Sunday, December 3, 2017

MORNING AFTER

Heading outside and feeling the cool air mix with the warm sun against your cheek, you pause a moment to hear the door close behind you before carrying on. The streetscapes are silent this early on a Saturday—the morning's frosted dew still unstomped on the grass blades. You reach into your pocket and turn up the music in your ears before you walk away from the major arteries and into the residential area. Backroad by backroad, you carve a lightning-shaped path across town. People are just waking in their homes, but cats and dogs and birds mark the otherwise still scenery with sudden movements and with lazy movements. Some trees survive green and needly in this weather, but many are glorified twigs, reaching upward sans fioriture. And then you take a turn down an alley and walk naturally through a backyard whose owner you've never met. And there it is, as it has been every time before: in a small clearing at the border of four homes—homes shaped like they house kind families—there lives a small collection of rosebushes. It's unclear who watches over this patch, but the care is immaculately and invisibly performed. You bend to the flowers in an observant deference to the improbability that something so fragile and so red should survive in weather where your own breath is too foreign to go unchanged. Standing, you feel the second half of a vibration in your pocket and excitedly pluck out your phone, but it's only a message from a friend and you go back to imagining today as a healing experience.

Friday, December 1, 2017

Director’s notes on the airport scene

More urgency. More intensity. More desperation. More more more. This is the best love you’ve ever known, and you haven’t had enough, and you’re scared you’ll lose it. You need him to know that. You need to do something to make him hold the other end of the rope taut. You’re pulling and pulling so the line won’t go slack. Be greedy and ungraceful with your body here. You’re trying to drink him, memorise him, absorb him as if you could store this up for later, when you’re parched. Don’t contain the crying. Get to a point where you can see this might be the end and then let the dam break. Let all your fear and love spill out all at once, so when he says he loves you, don’t pull back and say I love you too in a way that looks anything like the polite exchanging of compliments. Say it like a howl at the moon, and then over and over like a prayer. Like someone trying to manifest a wish or save a life. With absolute fervour. Because you get what this will mean, you already feel the weight of the absence coming down on you, and the weight of the time it will last.
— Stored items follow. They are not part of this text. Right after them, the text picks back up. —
/-! ## count -/

@[simp] theorem State.count_pending (f : Field) (inst n : Nat) (s : State) : (s.count f inst n).pending = s.pending := rfl
@[simp] theorem State.count_out (f : Field) (inst n : Nat) (s : State) : (s.count f inst n).out = s.out := rfl
@[simp] theorem State.count_freeCnt (f : Field) (inst n : Nat) (s : State) : (s.count f inst n).freeCnt = s.freeCnt := rfl
@[simp] theorem State.count_timers (f : Field) (inst n : Nat) (s : State) : (s.count f inst n).timers = s.timers := rfl
@[simp] theorem State.count_tbu (f : Field) (inst n : Nat) (s : State) : (s.count f inst n).tbu = s.tbu := rfl
@[simp] theorem State.count_power (f : Field) (inst n : Nat) (s : State) : (s.count f inst n).power = s.power := rfl
@[simp] theorem State.count_regf (f : Field) (inst n : Nat) (s : State) : (s.count f inst n).regf = s.regf.count f inst 0 n := rfl
@[simp] theorem State.count_sheet (f : Field) (inst n : Nat) (s : State) : (s.count f inst n).sheet = s.sheet := rfl
@[simp] theorem State.count_sheetOld (f : Field) (inst n : Nat) (s : State) : (s.count f inst n).sheetOld = s.sheetOld := rfl
@[simp] theorem State.count_hlu (f : Field) (inst n : Nat) (s : State) : (s.count f inst n).hlu = s.hlu := rfl
@[simp] theorem State.count_qen (f : Field) (inst n : Nat) (s : State) : (s.count f inst n).qen = s.qen := rfl
@[simp] theorem State.count_tnu (f : Field) (inst n : Nat) (s : State) : (s.count f inst n).tnu = s.tnu := rfl
@[simp] theorem State.count_gal (f : Field) (inst n : Nat) (s : State) : (s.count f inst n).gal = s.gal := rfl
@[simp] theorem State.count_mxe (f : Field) (inst n : Nat) (s : State) : (s.count f inst n).mxe = s.mxe := rfl
@[simp] theorem State.count_dsc (f : Field) (inst n : Nat) (s : State) : (s.count f inst n).dsc = s.dsc := rfl
@[simp] theorem State.count_fca (f : Field) (inst n : Nat) (s : State) : (s.count f inst n).fca = s.fca := rfl
@[simp] theorem State.count_cdx (f : Field) (inst n : Nat) (s : State) : (s.count f inst n).cdx = s.cdx := rfl
@[simp] theorem State.count_spe (f : Field) (inst n : Nat) (s : State) : (s.count f inst n).spe = s.spe := rfl
@[simp] theorem State.count_hum (f : Field) (inst n : Nat) (s : State) : (s.count f inst n).hum = s.hum := rfl
@[simp] theorem State.count_bpm (f : Field) (inst n : Nat) (s : State) : (s.count f inst n).bpm = s.bpm := rfl
@[simp] theorem State.count_dmc (f : Field) (inst n : Nat) (s : State) : (s.count f inst n).dmc = s.dmc := rfl
@[simp] theorem State.count_ccl (f : Field) (inst n : Nat) (s : State) : (s.count f inst n).ccl = s.ccl := rfl
@[simp] theorem State.count_csu (f : Field) (inst n : Nat) (s : State) : (s.count f inst n).csu = s.csu := rfl
@[simp] theorem State.count_mgp (f : Field) (inst n : Nat) (s : State) : (s.count f inst n).mgp = s.mgp := rfl
@[simp] theorem State.count_cru (f : Field) (inst n : Nat) (s : State) : (s.count f inst n).cru = s.cru := rfl

/-! ## flag -/

@[simp] theorem State.flag_pending (f : Field) (inst mask : Nat) (s : State) : (s.flag f inst mask).pending = s.pending := rfl
@[simp] theorem State.flag_out (f : Field) (inst mask : Nat) (s : State) : (s.flag f inst mask).out = s.out := rfl
@[simp] theorem State.flag_freeCnt (f : Field) (inst mask : Nat) (s : State) : (s.flag f inst mask).freeCnt = s.freeCnt := rfl
@[simp] theorem State.flag_timers (f : Field) (inst mask : Nat) (s : State) : (s.flag f inst mask).timers = s.timers := rfl
@[simp] theorem State.flag_tbu (f : Field) (inst mask : Nat) (s : State) : (s.flag f inst mask).tbu = s.tbu := rfl
@[simp] theorem State.flag_power (f : Field) (inst mask : Nat) (s : State) : (s.flag f inst mask).power = s.power := rfl
@[simp] theorem State.flag_regf (f : Field) (inst mask : Nat) (s : State) : (s.flag f inst mask).regf = s.regf.flag f inst 0 mask := rfl
@[simp] theorem State.flag_sheet (f : Field) (inst mask : Nat) (s : State) : (s.flag f inst mask).sheet = s.sheet := rfl
@[simp] theorem State.flag_sheetOld (f : Field) (inst mask : Nat) (s : State) : (s.flag f inst mask).sheetOld = s.sheetOld := rfl
@[simp] theorem State.flag_hlu (f : Field) (inst mask : Nat) (s : State) : (s.flag f inst mask).hlu = s.hlu := rfl
@[simp] theorem State.flag_qen (f : Field) (inst mask : Nat) (s : State) : (s.flag f inst mask).qen = s.qen := rfl
@[simp] theorem State.flag_tnu (f : Field) (inst mask : Nat) (s : State) : (s.flag f inst mask).tnu = s.tnu := rfl
@[simp] theorem State.flag_gal (f : Field) (inst mask : Nat) (s : State) : (s.flag f inst mask).gal = s.gal := rfl
@[simp] theorem State.flag_mxe (f : Field) (inst mask : Nat) (s : State) : (s.flag f inst mask).mxe = s.mxe := rfl
@[simp] theorem State.flag_dsc (f : Field) (inst mask : Nat) (s : State) : (s.flag f inst mask).dsc = s.dsc := rfl
@[simp] theorem State.flag_fca (f : Field) (inst mask : Nat) (s : State) : (s.flag f inst mask).fca = s.fca := rfl
@[simp] theorem State.flag_cdx (f : Field) (inst mask : Nat) (s : State) : (s.flag f inst mask).cdx = s.cdx := rfl
@[simp] theorem State.flag_spe (f : Field) (inst mask : Nat) (s : State) : (s.flag f inst mask).spe = s.spe := rfl
@[simp] theorem State.flag_hum (f : Field) (inst mask : Nat) (s : State) : (s.flag f inst mask).hum = s.hum := rfl
@[simp] theorem State.flag_bpm (f : Field) (inst mask : Nat) (s : State) : (s.flag f inst mask).bpm = s.bpm := rfl
@[simp] theorem State.flag_dmc (f : Field) (inst mask : Nat) (s : State) : (s.flag f inst mask).dmc = s.dmc := rfl
@[simp] theorem State.flag_ccl (f : Field) (inst mask : Nat) (s : State) : (s.flag f inst mask).ccl = s.ccl := rfl
@[simp] theorem State.flag_csu (f : Field) (inst mask : Nat) (s : State) : (s.flag f inst mask).csu = s.csu := rfl
@[simp] theorem State.flag_mgp (f : Field) (inst mask : Nat) (s : State) : (s.flag f inst mask).mgp = s.mgp := rfl
@[simp] theorem State.flag_cru (f : Field) (inst mask : Nat) (s : State) : (s.flag f inst mask).cru = s.cru := rfl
You know exactly what is going to happen and how it will feel. So take all that weight of what is coming down the pike and put it onto your heart in that moment and try and use your body and his and those three-four words as a lever to try to hoist it. You’re trying to move a mountain. You’re trying to stop time. You’re trying to beat the facts off with all your might for just a minute longer. And then, in an instant, ricochet off him with all that force and go through the gate.